Data were derived from Patel G, et al. Poster P007. Presented at: ACAAI Annual Scientific Meeting; Nov 10-14, 2022; Louisville, Ky.

“Previous studies have demonstrated the safety and efficacy of amoxicillin challenges in children with a penicillin allergy label,” she continued. “There is a need for novel strategies to increase penicillin allergy testing beyond specialist centers.”

Gaytri patel

Patel and colleagues recruited 87 children aged 2 to 18 years (54% boys; 31% white) with a penicillin allergy label who presented for routine visits at an outpatient general pediatrics clinic. Telephone screenings gathered information about the patients’ reactions and parental beliefs connected to penicillin allergy.

Parents answered questions about their child’s history of penicillin reactions. More than 80% reported rash, which was the most common reaction, followed by facial swelling, diarrhea and fever, reported by approximately 30% each.

Seventeen participants received 250 mg of amoxicillin spread between two doses, followed by a 60-minute observation period where they completed their routine pediatric visit. Seven to 10 days later, researchers assessed delayed symptoms via phone.

“So far … 17 patients have completed and passed the amoxicillin challenge,” Patel said.

When parents were surveyed, 27 agreed with the statement that it is important for their child to have penicillin allergy testing, with 11 strongly agreeing, 17 neither agreeing nor disagreeing and seven disagreeing.

Also, 34 parents disagreed with the statement that avoiding penicillin could negatively impact their child’s health, with 14 agreeing, four strongly agreeing and 10 neither agreeing nor disagreeing.

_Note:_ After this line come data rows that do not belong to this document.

/-- Settles O9: the reset of the line, and the same with the answer of RESET after it. -/
theorem warmResetClearsThePortAndKeepsTheRest : Obligations.WarmResetClearsThePortAndKeepsTheRest := fun s mode => by
  refine ⟨⟨s.warmReset.driven, if_pos ((portOperates_iff s).mpr mode), ?_, ?_⟩, fun free =>
    ⟨State.driven (({ s.warmReset with frame := s.frame } : State).respond .ok [] false), ?_, ?_, ?_⟩⟩
  · rw [warmReset_eq]
    exact ⟨rfl, rfl, rfl, rfl, rfl, rfl, rfl, rfl, rfl, rfl, rfl, rfl, rfl, rfl, rfl⟩
  · rw [warmReset_eq]; rfl
  · change execReset s = _
    rw [execReset, hostCommand_free free, if_neg Bool.false_ne_true, warmReset_unstaged, unstaged_frame]
  · rw [warmReset_eq]
    unfold State.respond
    dsimp only
    cases s.frame.byByte <;>
      exact ⟨rfl, rfl, rfl, rfl, rfl, rfl, rfl, rfl, rfl, rfl, rfl, rfl, rfl, rfl, rfl⟩
  · unfold State.respond
    dsimp only
    cases s.frame.byByte <;> rfl

end Sys2Proof.Machine

/-! PROOF. The frames of commands: reading a command's frame back, and where in it the command is taken (R181, R182). -/

namespace Sys2Proof.Machine

/-! ### Reading a frame back (R182) -/

/-- The length bytes of an ID argument pass for what `lengthsPass` demands of it. -/
theorem lengthsPass_id {id : CarrierId} (h : decide (4 ≤ id.length ∧ id.length ≤ 16) = true) : 4 ≤ id.length ∧ id.length ≤ 16 :=
  of_decide_eq_true h

/-! The commands whose arguments begin with a carrier ID. -/

@[simp] theorem readArguments_lookup (bytes : List Byte) :
    readArguments Code.lookup bytes = readId bytes (.lookup []) fun id => take0 (.lookup id) := rfl
@[simp] theorem readArguments_hold (bytes : List Byte) :
    readArguments Code.hold bytes = readId bytes (.hold []) fun id => take0 (.hold id) := rfl
@[simp] theorem readArguments_release (bytes : List Byte) :
    readArguments Code.release bytes = readId bytes (.release []) fun id => take0 (.release id) := rfl
@[simp] theorem readArguments_retire (bytes : List Byte) :
    readArguments Code.retire bytes = readId bytes (.retire []) fun id => take0 (.retire id) := rfl
@[simp] theorem readArguments_sealCarrier (bytes : List Byte) :
    readArguments Code.sealCarrier bytes = readId bytes (.sealCarrier []) fun id => take0 (.sealCarrier id) := rfl
@[simp] theorem readArguments_dismissStranger (bytes : List Byte) :
    readArguments Code.dismissStranger bytes = readId bytes (.dismissStranger []) fun id => take0 (.dismissStranger id) := rfl
@[simp] theorem readArguments_bakeUnmark (bytes : List Byte) :
    readArguments Code.bakeUnmark bytes = readId bytes (.bakeUnmark []) fun id => take0 (.bakeUnmark id) := rfl
@[simp] theorem readArguments_move (bytes : List Byte) :
    readArguments Code.move bytes = readId bytes (.move [] 0) fun id => take1 (.move id) := rfl
@[simp] theorem readArguments_unsealCarrier (bytes : List Byte) :
    readArguments Code.unsealCarrier bytes = readId bytes (.unsealCarrier [] 0) fun id => take1 (.unsealCarrier id) := rfl
@[simp] theorem readArguments_register (bytes : List Byte) :
    readArguments Code.register bytes = readId bytes (.register [] 0 0 0 0 0 0) takeRegister := rfl
@[simp] theorem readArguments_bakeMark (oven : Byte) (bytes : List Byte) :
    readArguments Code.bakeMark (oven :: bytes) = readId bytes (.bakeMark oven []) fun id => take0 (.bakeMark oven id) := rfl

/-- The map block of LOAD_MAP is read back when its marker and its length byte pass (R41). -/
theorem takeLoadMap_block {marker : Byte} {pairs : List Byte} (extra : List Byte)
    (h : (Instr.loadMap marker pairs).lengthsPass = true) :
    takeLoadMap (marker :: BitVec.ofNat 8 pairs.length :: (pairs ++ extra)) = .taken (.loadMap marker pairs) := by
  simp only [Instr.lengthsPass, Bool.and_eq_true, beq_iff_eq, decide_eq_true_eq] at h
  obtain ⟨mark, even, least, most⟩ := h
  have size : (BitVec.ofNat 8 pairs.length).toNat = pairs.length := by
    rw [BitVec.toNat_ofNat, Nat.mod_eq_of_lt (by omega)]
  simp [takeLoadMap, mark, size, even, Nat.not_lt.mpr least, Nat.not_lt.mpr most]

/-- A code that names no command is taken at once. -/
theorem readFrame_unknown {code : Byte} (unknown : Code.all.contains code = false) (extra : List Byte) :
    readFrame (code :: extra) = .taken (.unknownCommand code) := by
  have other : ∀ known ∈ Code.all, code ≠ known := fun known listed same => by
    rw [same, List.contains_eq_mem, decide_eq_true listed] at unknown
    cases unknown
  simp only [Code.all] at other
  simp [readFrame, readArguments, other]

/-- The frame of a command, and whatever follows it, is read as that command. -/
theorem readFrame_hostFrame {c : Instr} {bytes : List Byte} (extra : List Byte) (formed : c.wellFormed = true)
    (passes : c.lengthsPass = true) (frame : hostFrame c = some bytes) : readFrame (bytes ++ extra) = .taken c := by
  cases c <;> cases frame
  case unknownCommand code => exact readFrame_unknown (by simpa [Instr.wellFormed] using formed) extra
  case loadMap marker pairs => exact takeLoadMap_block extra passes
  case listZone zone start owner => exact congrArg (fun v => FrameReading.taken (.listZone zone v owner)) (wide2_bytes start)
  case getOven oven list start => exact congrArg (fun v => FrameReading.taken (.getOven oven list v)) (wide2_bytes start)
  case listHorizon zone start => exact congrArg (fun v => FrameReading.taken (.listHorizon zone v)) (wide2_bytes start)
  case beginRun clock => exact congrArg (fun v => FrameReading.taken (.beginRun v)) (wide4_bytes clock)
  case setClass cls action a m g limit =>
    conv_rhs => rw [← wide3_bytes a, ← wide3_bytes m, ← wide3_bytes g]
    rfl
  case defineZone zone kind stale lost fallback credit minTemp duration limit =>
    conv_rhs => rw [← wide2_bytes minTemp, ← wide2_bytes duration]
    rfl
  case register id cls owner initial zone dose bakes =>
    simp only [readFrame, List.cons_append, List.append_assoc, readArguments_register,
      readId_idArgument id _ _ _ (lengthsPass_id passes)]
    exact congrArg (fun v => FrameReading.taken (.register id cls owner initial zone v bakes)) (wide3_bytes dose)
  case move id zone | unsealCarrier id zone =>
    simp [readFrame, readId_idArgument id _ _ _ (lengthsPass_id passes), take1]
  case lookup id | hold id | release id | retire id | sealCarrier id | dismissStranger id | bakeMark oven id | bakeUnmark id =>
    simp [readFrame, readId_idArgument id _ _ _ (lengthsPass_id passes), take0]
  all_goals rfl

/-- Settles O10: the frame read back, and the bytes of each command's frame. -/
theorem readFrameInvertsHostFrame : Obligations.ReadFrameInvertsHostFrame :=
  ⟨fun _ _ extra => readFrame_hostFrame extra, fun c => by cases c <;> rfl⟩

/-! ### Where the command is taken (R181) -/

/-- Before its last byte an ID argument is still being read, and after it what follows is. -/
theorem readId_take {id : CarrierId} (bad : Instr) (next : CarrierId → List Byte → FrameReading) (rest : List Byte) (n : Nat)
    (h : 4 ≤ id.length ∧ id.length ≤ 16) : readId ((idArgument id ++ rest).take n) bad next =
      if n ≤ id.length then .reading else next id (rest.take (n - (id.length + 1))) := by
  have size : (BitVec.ofNat 8 id.length).toNat = id.length := by rw [BitVec.toNat_ofNat, Nat.mod_eq_of_lt (by omega)]
  split
  · next short =>
    cases n with
    | zero => rfl
    | succ k =>
      have few : ((id ++ rest).take k).length < id.length := (List.length_take_le k _).trans_lt short
      simp only [idArgument, List.cons_append, List.take_succ_cons, readId, size]
      rw [if_neg (by omega), if_pos few]
  · next long =>
    have whole : (idArgument id).length = id.length + 1 := rfl
    rw [List.take_append, whole, List.take_of_length_le (by omega), readId_idArgument id _ _ _ h]

/-- A command whose ID argument and what follows it are not all there is still being read. -/
theorem readId_take_reading {id : CarrierId} {bad : Instr} {next : CarrierId → List Byte → FrameReading} {rest : List Byte}
    {n : Nat} (h : 4 ≤ id.length ∧ id.length ≤ 16) (part : n < (idArgument id ++ rest).length)
    (more : ∀ k < rest.length, next id (rest.take k) = .reading) : readId ((idArgument id ++ rest).take n) bad next = .reading := by
  have whole : (idArgument id).length = id.length + 1 := rfl
  rw [List.length_append] at part
  rw [readId_take bad next rest n h]
  split
  · rfl
  · exact more _ (by omega)

/-- A map block that is not all there is still being read. -/
theorem takeLoadMap_take {marker : Byte} {pairs : List Byte} {n : Nat} (h : (Instr.loadMap marker pairs).lengthsPass = true)
    (part : n < pairs.length + 2) : takeLoadMap ((marker :: BitVec.ofNat 8 pairs.length :: pairs).take n) = .reading := by
  simp only [Instr.lengthsPass, Bool.and_eq_true, beq_iff_eq, decide_eq_true_eq] at h
  obtain ⟨mark, even, least, most⟩ := h
  have size : (BitVec.ofNat 8 pairs.length).toNat = pairs.length := by
    rw [BitVec.toNat_ofNat, Nat.mod_eq_of_lt (by omega)]
  match n, part with
  | 0, _ => rfl
  | 1, _ => simp [takeLoadMap, mark]
  | k + 2, part =>
    have few : (pairs.take k).length < pairs.length := (List.length_take_le k pairs).trans_lt (by omega)
    simp only [List.take_succ_cons, takeLoadMap, mark, size, ne_eq, not_true_eq_false, if_false]
    rw [if_neg (by omega), if_pos few]

/-- A frame is not taken before its last byte. -/
theorem readFrame_take {c : Instr} {bytes : List Byte} {n : Nat} (passes : c.lengthsPass = true)
    (frame : hostFrame c = some bytes) (part : n + 1 < bytes.length) : readFrame (bytes.take (n + 1)) = .reading := by
  cases c <;> cases frame <;> simp only [List.cons_append, List.length_cons, Nat.succ_lt_succ_iff, List.take_succ_cons] at part ⊢
  case unknownCommand => exact absurd part (Nat.not_lt_zero n)
  case loadMap marker pairs => exact takeLoadMap_take passes part
  case lookup id | hold id | release id | retire id | sealCarrier id | dismissStranger id | bakeUnmark id =>
    rw [← List.append_nil (idArgument id)] at part ⊢
    simp only [readFrame, readArguments_lookup, readArguments_hold, readArguments_release, readArguments_retire,
      readArguments_sealCarrier, readArguments_dismissStranger, readArguments_bakeUnmark]
    exact readId_take_reading (lengthsPass_id passes) part (by simp)
  case bakeMark oven id =>
    cases n with
    | zero => rfl
    | succ n =>
      rw [← List.append_nil (idArgument id)] at part ⊢
      rw [List.take_succ_cons, readFrame, readArguments_bakeMark]
      exact readId_take_reading (lengthsPass_id passes) (Nat.lt_of_succ_lt_succ part) (by simp)
  case move id zone | unsealCarrier id zone =>
    simp only [readFrame, readArguments_move, readArguments_unsealCarrier]
    exact readId_take_reading (lengthsPass_id passes) part fun k first => by
      obtain rfl : k = 0 := by simpa using first
      rfl
  case register id cls owner initial zone dose bakes =>
    simp only [List.append_assoc] at part ⊢
    exact readId_take_reading (lengthsPass_id passes) part fun k first => by
      change k < 8 at first
      interval_cases k <;> rfl
  all_goals
    simp only [List.length_append, List.length_cons, List.length_nil, bytes2, bytes3, bytes4] at part
    interval_cases n <;> rfl

/-- At a free port the bytes of a frame are read as they arrive; a code that names no command is taken as such (R181). -/
theorem receive_free {s : State} (free : s.Free) (bytes : List Byte) : s.receive bytes = readFrame bytes := by
  cases bytes with
  | nil => rfl
  | cons code rest =>
    change (if !Code.all.contains code then _ else _) = _
    split
    · next unknown => exact (readFrame_unknown (by simpa using unknown) rest).symm
    · rw [gate_free free]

The researchers further asked 20 of the parents of children who did not take the challenge why they did not participate. The most common response (80%) was that they were worried a reaction would cause a worse allergy. Other common responses included:

  • I think my child can avoid penicillin without any adverse effects (45%);
  • I personally think my child is still allergic regardless of testing (45%);
  • I do not have enough time to schedule this test (40%);
  • My child is afraid of having a reaction (35%);
  • My child will have difficulty taking medication (15%);
  • My child is too young (10%); or
  • Other (35%).

Only one of the patients who completed the challenge had a reaction, which was a delayed rash that resolved with antihistamines after 2 days. Also, 94% of the parents whose children completed the challenge said they will give penicillin to their child in the future if required.

“These preliminary results suggest that graded oral amoxicillin challenges can be performed in a pediatric primary care setting during routine visits,” Patel said.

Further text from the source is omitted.